## WHAT THE TASK ASKS
Your answer should consist solely of the lines from the first line of the data through the line with "exact hguarded h", each reproduced exactly.

## AVAILABLE RECORDS
theorem Acts.ldpWrite (h : Acts i s t) (p w : Word) : Acts i s (t.ldpWrite p w) := (h.then (.write ..)).then (.write ..)

theorem Acts.stackWrite (h : Acts i s t) (a : Word) (v : Byte) : Acts i s (t.stackWrite a v) := (h.checkStack a).memWrite a v

theorem Acts.stackWrite16 (h : Acts i s t) (a w : Word) : Acts i s (t.stackWrite16 a w) :=
  (h.stackWrite a _).stackWrite (a + 1) _

theorem Acts.push8 (h : Acts i s t) (v : Byte) : Acts i s (t.push8 v) := (h.stackWrite _ v).setSp _

theorem Acts.push16 (h : Acts i s t) (w : Word) : Acts i s (t.push16 w) := ((h.stackWrite _ _).stackWrite _ _).setSp _

theorem Acts.umEnd (h : Acts i s t) (q : BitVec 17) : Acts i s (t.umEnd q) :=
  ((((h.onAlt _).onMain _).setIx _).setIy _).repeatWhileBc

end

/-! Writes that may be refused -/

/-- The instructions R658 refuses in User mode (`60_exceptions.md` R658). -/
abbrev raisesPriority (i : Instr) : Prop := i ∈ [.ipset3, .popIp, .reti, .sures, .popSu]

/-- A part of the instruction goes on after accesses, or is refused, but not for its priority. -/
def Goes (i : Instr) (s : State) : Result → Prop
  | .next t => Acts i s t
  | .fault _ => False
  | .refused e => ∀ m, e ≠ .userPriority m

theorem Goes.bind {i : Instr} {s : State} {r : Result} {g : State → Result} (hr : Goes i s r)
    (hg : ∀ t, Acts i s t → Goes i s (g t)) : Goes i s (andThen r g) := by
  cases r with
  | next t => exact hg t hr
  | fault e => cases e
  | refused e => exact hr

theorem writeReg_error {cfg : Params} {d : Dev} {r : IoReg} {v : Byte} {e : Refusal} (h : writeReg cfg d r v = .error e)
    (m : String) : e ≠ .userPriority m := by
  have hguarded : ∀ {ok : Bool} {n : String} {f : Dev}, guarded ok n v f = .error e → e ≠ .userPriority m := by
    intro ok n f hf
    unfold guarded at hf
    split at hf <;> cases hf
    exact Refusal.noConfusion
  cases r with
  | gcm0r | gcm1r | gpscr | gcdr | mtcr | bdcr | qdcr | edmr | wpcr | stkcr | wpsr _ => exact hguarded h
  | serial p q =>
    cases q with
    | lr | cr | er =>
      unfold writeReg at h
      dsimp only at h
      split at h <;> cases h
      exact Refusal.noConfusion
    | _ => cases h
  | _ => cases h

theorem ioWriteInternal_error {cfg : Params} {u : Bool} {d : Dev} {a : Word} {v : Byte} {e : Refusal}
    (h : ioWriteInternal cfg u d a v = .error e) (m : String) : e ≠ .userPriority m := by
  unfold ioWriteInternal at h
  dsimp only at h
  split at h
  · cases h
  · unfold writeLocation at h
    split at h
    · rename_i r _
      cases hq : writeReg cfg d r v with
      | ok f => rw [hq] at h; cases h
      | error x =>
        rw [hq] at h
        injection h with h; subst h
        exact writeReg_error hq m
    · cases h

theorem Acts.store8 {i : Instr} {s t : State} (h : Acts i s t) (a : Word) (v : Byte) : Goes i s (t.store8 a v) := by
  unfold State.store8
  split
  · exact h.memWrite a v
  · unfold State.ioWrite
    split
    · cases hw : ioWriteInternal t.cfg t.userMode t.dev a v with
      | ok d => exact h.then (.ioWrite t a v hw)
      | error e => exact ioWriteInternal_error hw
    · exact h
  · unfold State.ioWrite
    split
    · exact h.then (.extWrite t a v)
    · exact h

theorem Acts.store16 {i : Instr} {s t : State} (h : Acts i s t) (a w : Word) : Goes i s (t.store16 a w) :=
  (h.store8 a _).bind fun _ hu => hu.store8 _ _
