-- ==== Sys2Proof/Machine/DelayLine.lean ====
section
/-! DEFINITION. The delay line (42_delay_line.md). -/

namespace Sys2Proof.Machine

/-- DELAY <= 0 or DELAY >= DCAP (R261). -/
def passThrough (s : State) : Bool :=
  decide (s.cfg.delay.toInt ≤ 0 ∨ (s.build.DCAP : Int) ≤ s.cfg.delay.toInt)

/-- The advancing head (R262). -/
def dlNextHead (s : State) : Nat := (s.dlHead + 1) % s.build.DCAP

/-- The slot DELAY behind the advancing head, for 0 < DELAY < DCAP (R262). -/
def dlOutIndex (s : State) : Nat := (dlNextHead s + s.build.DCAP - s.cfg.delay.toNat) % s.build.DCAP

/-- Row c with the tick's block stored at the advancing head (R262). -/
def dlStored (s : State) (c : Nat) : List Slot := (dlRow s c).set (dlNextHead s) (slotAt s.flow c)

/-- The delay-line update (R262): it takes the blocks in transit and hands on those of DELAY ticks before. -/
def dlPhase (s : State) : State :=
  if passThrough s then s
  else
    let cs := List.range s.build.N
    { releaseAll (cs.map fun c => slotAt (dlRow s c) (dlNextHead s)) s with
      dlHead := dlNextHead s
      dlSlot := cs.map fun c => (dlStored s c).set (dlOutIndex s) none
      flow := cs.map fun c => slotAt (dlStored s c) (dlOutIndex s) }

/-- DL (R262). -/
def execDl (s : State) : Host.Outcome State Fault Refusal := .next (dlPhase s)

end Sys2Proof.Machine
end

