-- ==== Sys2Proof/Certificates/Slice0/Obligations.lean ====
section
/-! DEFINITION. The statements for the provers. Each docstring names the rule of spec/ it formalises. -/

open Sys2Proof Sys2Proof.Machine

-- Encoding

/-- Every instruction that has an encoding is read back from it, with every operand (30_encoding.md sections 1-3). -/
def Obligations.DecodeReadsBackEveryEncoding : Prop :=
  ∀ i : Instr, i.wellFormed = true → decode (encode i) = .ok i

/-- R147: a CMD word selects a command iff it matches that command's full pattern; a queue command's index is
word[19:16]. -/
def Obligations.CommandWordsSelectTheirRow : Prop :=
  ∀ (w : Word) (q : Nat),
    (decode (.cmd w) = .ok .nop ↔ w = 0x00000000) ∧
    (decode (.cmd w) = .ok .start ↔ w = 0x01000000) ∧
    (decode (.cmd w) = .ok .stop ↔ w = 0x02000000) ∧
    (decode (.cmd w) = .ok .detrst ↔ w = 0x03000000) ∧
    (decode (.cmd w) = .ok (.qavail q) ↔ w &&& 0xFFF0FFFF = 0x10000000 ∧ q = w.toNat / 2 ^ 16 % 16) ∧
    (decode (.cmd w) = .ok (.qread q) ↔ w &&& 0xFFF0FFFF = 0x11000000 ∧ q = w.toNat / 2 ^ 16 % 16) ∧
    (decode (.cmd w) = .ok (.qfree q) ↔ w &&& 0xFFF0FFFF = 0x12000000 ∧ q = w.toNat / 2 ^ 16 % 16) ∧
    (decode (.cmd w) = .ok (.qclear q) ↔ w &&& 0xFFF0FFFF = 0x13000000 ∧ q = w.toNat / 2 ^ 16 % 16)

/-- R148: a BUS descriptor selects an access by its bits 18:16, with A = zext_16(descriptor[15:0]); SZ = 11 is
reserved. -/
def Obligations.BusDescriptorsSelectTheirRow : Prop :=
  ∀ (desc : BitVec 19) (data : Word),
    let a := BitVec.ofNat 16 (desc.toNat % 2 ^ 16)
    (desc &&& 0x70000 = 0x20000 → decode (.bus desc data) = .ok (.rd32 a)) ∧
    (desc &&& 0x70000 = 0x10000 → decode (.bus desc data) = .ok (.rd16 a)) ∧
    (desc &&& 0x70000 = 0x00000 → decode (.bus desc data) = .ok (.rd8 a)) ∧
    (desc &&& 0x70000 = 0x60000 → decode (.bus desc data) = .ok (.wr32 a data)) ∧
    (desc &&& 0x70000 = 0x50000 → decode (.bus desc data) = .ok (.wr16 a data)) ∧
    (desc &&& 0x70000 = 0x40000 → decode (.bus desc data) = .ok (.wr8 a data)) ∧
    (desc &&& 0x30000 = 0x30000 → decode (.bus desc data) = .error (.reservedBus (desc.getLsbD 18)))

/-- R149: DMA.WR is a beat with V = 1, EV.HALF is EVT 0b01, EV.FULL is EVT 0b10, and the phase codes are the remaining
rows. -/
def Obligations.BeatsEventsAndPhasesSelectTheirRow : Prop :=
  (∀ beat : BitVec 33,
    (beat &&& 0x100000000 = 0x100000000 → decode (.dma beat) = .ok (.dmaWr (BitVec.ofNat 32 (beat.toNat % 2 ^ 32)))) ∧
    (beat &&& 0x100000000 = 0 → decode (.dma beat) = .error .noBeat)) ∧
  decode (.evt 0b01) = .ok .evHalf ∧ decode (.evt 0b10) = .ok .evFull ∧
  decode (.phase 0b000) = .ok .isr ∧ decode (.phase 0b001) = .ok .acq ∧ decode (.phase 0b010) = .ok .dl ∧
  decode (.phase 0b011) = .ok .det ∧ decode (.phase 0b100) = .ok .mux ∧ decode (.phase 0b101) = .ok .qpush

/-- Words written out in 95_test_vectors.md decode to the instructions they stand for there. -/
def Obligations.VectorWordsDecode : Prop :=
  decode (.cmd 0x01000000) = .ok .start ∧ decode (.cmd 0x11020000) = .ok (.qread 2) ∧
  decode (.bus 0x60014 0x01000000) = .ok (.wr32 0x014 0x01000000) ∧ decode (.bus 0x20018 0) = .ok (.rd32 0x018) ∧
  decode (.bus 0x18026 0) = .ok (.rd16 0x8026) ∧ decode (.bus 0x50020 1) = .ok (.wr16 0x020 1) ∧
  decode (.dma 0x1FFFFFF00) = .ok (.dmaWr 0xFFFFFF00) ∧ decode (.evt 0b10) = .ok .evFull ∧
  decode (.phase 0b011) = .ok .det

-- The step

/-- When the next input decodes to an instruction, the step is that instruction's, on the state without the input
(20_memory.md R120, R121; log 3). -/
def Obligations.StepRunsTheDecodedInstruction : Prop :=
  ∀ (s : State) (p : Input) (rest : List Input) (i : Instr),
    buildValid s.build = true → s.inputs = p :: rest → decode p = .ok i →
    step s = exec i { s with inputs := rest }

/-- R411 and R151: a CMD word of no row raises CMDERR and nothing else; a BUS descriptor with SZ = 11 raises BUSERR, a
read returns 0 and a write changes nothing else; EVT 0b11 and PHASE 0b110, 0b111 are refused. A cycle with V = 0 and
EVT 0b00 do nothing (R143, R144). -/
def Obligations.ReservedWordsHaveTheirStatedEffect : Prop :=
  ∀ (s : State) (rest : List Input), buildValid s.build = true →
    (∀ w, isReservedCmd w = true → s.inputs = .cmd w :: rest →
      step s = .next { s with inputs := rest, err := { s.err with cmderr := true } }) ∧
    (∀ desc data, desc &&& 0x30000 = 0x30000 → s.inputs = .bus desc data :: rest →
      step s = .next { s with inputs := rest, err := { s.err with buserr := true },
                              rdata := if desc &&& 0x40000 = 0 then 0 else s.rdata }) ∧
    (∀ beat, beat &&& 0x100000000 = 0 → s.inputs = .dma beat :: rest → step s = .next { s with inputs := rest }) ∧
    (s.inputs = .evt 0b00 :: rest → step s = .next { s with inputs := rest }) ∧
    (s.inputs = .evt 0b11 :: rest → step s = .refused .reservedEventCode) ∧
    (s.inputs = .phase 0b110 :: rest → step s = .refused .reservedPhaseCode) ∧
    (s.inputs = .phase 0b111 :: rest → step s = .refused .reservedPhaseCode)

/-- An instance outside the constraints of R7 and R331 (a MUXED = 1 build requires L mod N = 0) is refused (R463(b)). That
each step makes the refusal, where exec does not look at the constraints, is the model's choice (log 1). -/
def Obligations.InvalidInstancesAreRefused : Prop :=
  ∀ s : State,
    (s.build.MUXED = true → s.build.L % s.build.N ≠ 0 → step s = .refused .invalidBuild) ∧
    ((s.build.L = 0 ∨ 2048 < s.build.L ∨ s.build.N = 0 ∨ 16 < s.build.N ∨ s.build.NBLK = 0 ∨ 65535 < s.build.NBLK ∨
      s.build.DCAP = 0 ∨ 255 < s.build.DCAP ∨ s.build.QCAP = 0 ∨ 255 < s.build.QCAP ∨ 2048 < s.build.L * s.build.N ∨
      32768 < s.build.NBLK * 2 * s.build.L) → step s = .refused .invalidBuild)

/-- The MODEL's choices where no agent has a step: with no input left (log 3), a service without a pending completion of
its kind (log 5), MUX in a MUXED = 0 build and QPUSH with no block in transit (log 4) change nothing. -/
def Obligations.IdleStepsChangeNothing : Prop :=
  ∀ s : State,
    (buildValid s.build = true → s.inputs = [] → step s = .next s) ∧
    (∀ k : EvKind, s.evPend = false ∨ s.evKind ≠ k → exec (serviceOf k) s = .next s) ∧
    (s.build.MUXED = false → exec .mux s = .next s) ∧
    ((∀ c < s.build.N, slotAt s.flow c = none) → exec .qpush s = .next s)

-- Session commands

/-- R400: NOP changes no state. -/
def Obligations.NopChangesNothing : Prop :=
  decode (.cmd 0x00000000) = .ok .nop ∧ ∀ s : State, exec .nop s = .next s

/-- R401: START while running gives RESULT 0 and nothing else; START while stopped releases every block of the delay
line and the multiplexer, empties them, resets DLHEAD, sets RUN and gives RESULT 1, and changes nothing else. -/
def Obligations.StartBeginsASession : Prop :=
  decode (.cmd 0x01000000) = .ok .start ∧ ∀ s : State,
    (s.run = true → exec .start s = .next { s with result := 0 }) ∧
    (s.run = false → ∃ f : List Bool,
      exec .start s = .next
        { s with dlSlot := List.replicate s.build.N (List.replicate s.build.DCAP none)
                 muxIn := List.replicate s.build.N none, dlHead := 0, run := true, result := 1, free := f } ∧
      releasedBlocks s.free
        (fun h => ∃ c < s.build.N, (∃ k < s.build.DCAP, slotAt (dlRow s c) k = some h) ∨ slotAt s.muxIn c = some h) f)

/-- R402: STOP gives the previous RUN as RESULT and clears RUN; nothing else changes. -/
def Obligations.StopEndsTheSession : Prop :=
  decode (.cmd 0x02000000) = .ok .stop ∧
  ∀ s : State, exec .stop s = .next { s with result := if s.run then 1 else 0, run := false }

## ANSWER AREA
theorem Acts.ldpWrite (h : Acts i s t) (p w : Word) : Acts i s (t.ldpWrite p w) := (h.then (.write ..)).then (.write ..)

theorem Acts.stackWrite (h : Acts i s t) (a : Word) (v : Byte) : Acts i s (t.stackWrite a v) := (h.checkStack a).memWrite a v

theorem Acts.stackWrite16 (h : Acts i s t) (a w : Word) : Acts i s (t.stackWrite16 a w) :=
  (h.stackWrite a _).stackWrite (a + 1) _

theorem Acts.push8 (h : Acts i s t) (v : Byte) : Acts i s (t.push8 v) := (h.stackWrite _ v).setSp _

theorem Acts.push16 (h : Acts i s t) (w : Word) : Acts i s (t.push16 w) := ((h.stackWrite _ _).stackWrite _ _).setSp _

theorem Acts.umEnd (h : Acts i s t) (q : BitVec 17) : Acts i s (t.umEnd q) :=
  ((((h.onAlt _).onMain _).setIx _).setIy _).repeatWhileBc

end

/-! Writes that may be refused -/

/-- The instructions R658 refuses in User mode (`60_exceptions.md` R658). -/
abbrev raisesPriority (i : Instr) : Prop := i ∈ [.ipset3, .popIp, .reti, .sures, .popSu]

/-- A part of the instruction goes on after accesses, or is refused, but not for its priority. -/
def Goes (i : Instr) (s : State) : Result → Prop
  | .next t => Acts i s t
  | .fault _ => False
  | .refused e => ∀ m, e ≠ .userPriority m

theorem Goes.bind {i : Instr} {s : State} {r : Result} {g : State → Result} (hr : Goes i s r)
    (hg : ∀ t, Acts i s t → Goes i s (g t)) : Goes i s (andThen r g) := by
  cases r with
  | next t => exact hg t hr
  | fault e => cases e
  | refused e => exact hr

theorem writeReg_error {cfg : Params} {d : Dev} {r : IoReg} {v : Byte} {e : Refusal} (h : writeReg cfg d r v = .error e)
    (m : String) : e ≠ .userPriority m := by
  have hguarded : ∀ {ok : Bool} {n : String} {f : Dev}, guarded ok n v f = .error e → e ≠ .userPriority m := by
    intro ok n f hf
    unfold guarded at hf
    split at hf <;> cases hf
    exact Refusal.noConfusion
  cases r with
  | gcm0r | gcm1r | gpscr | gcdr | mtcr | bdcr | qdcr | edmr | wpcr | stkcr | wpsr _ => exact hguarded h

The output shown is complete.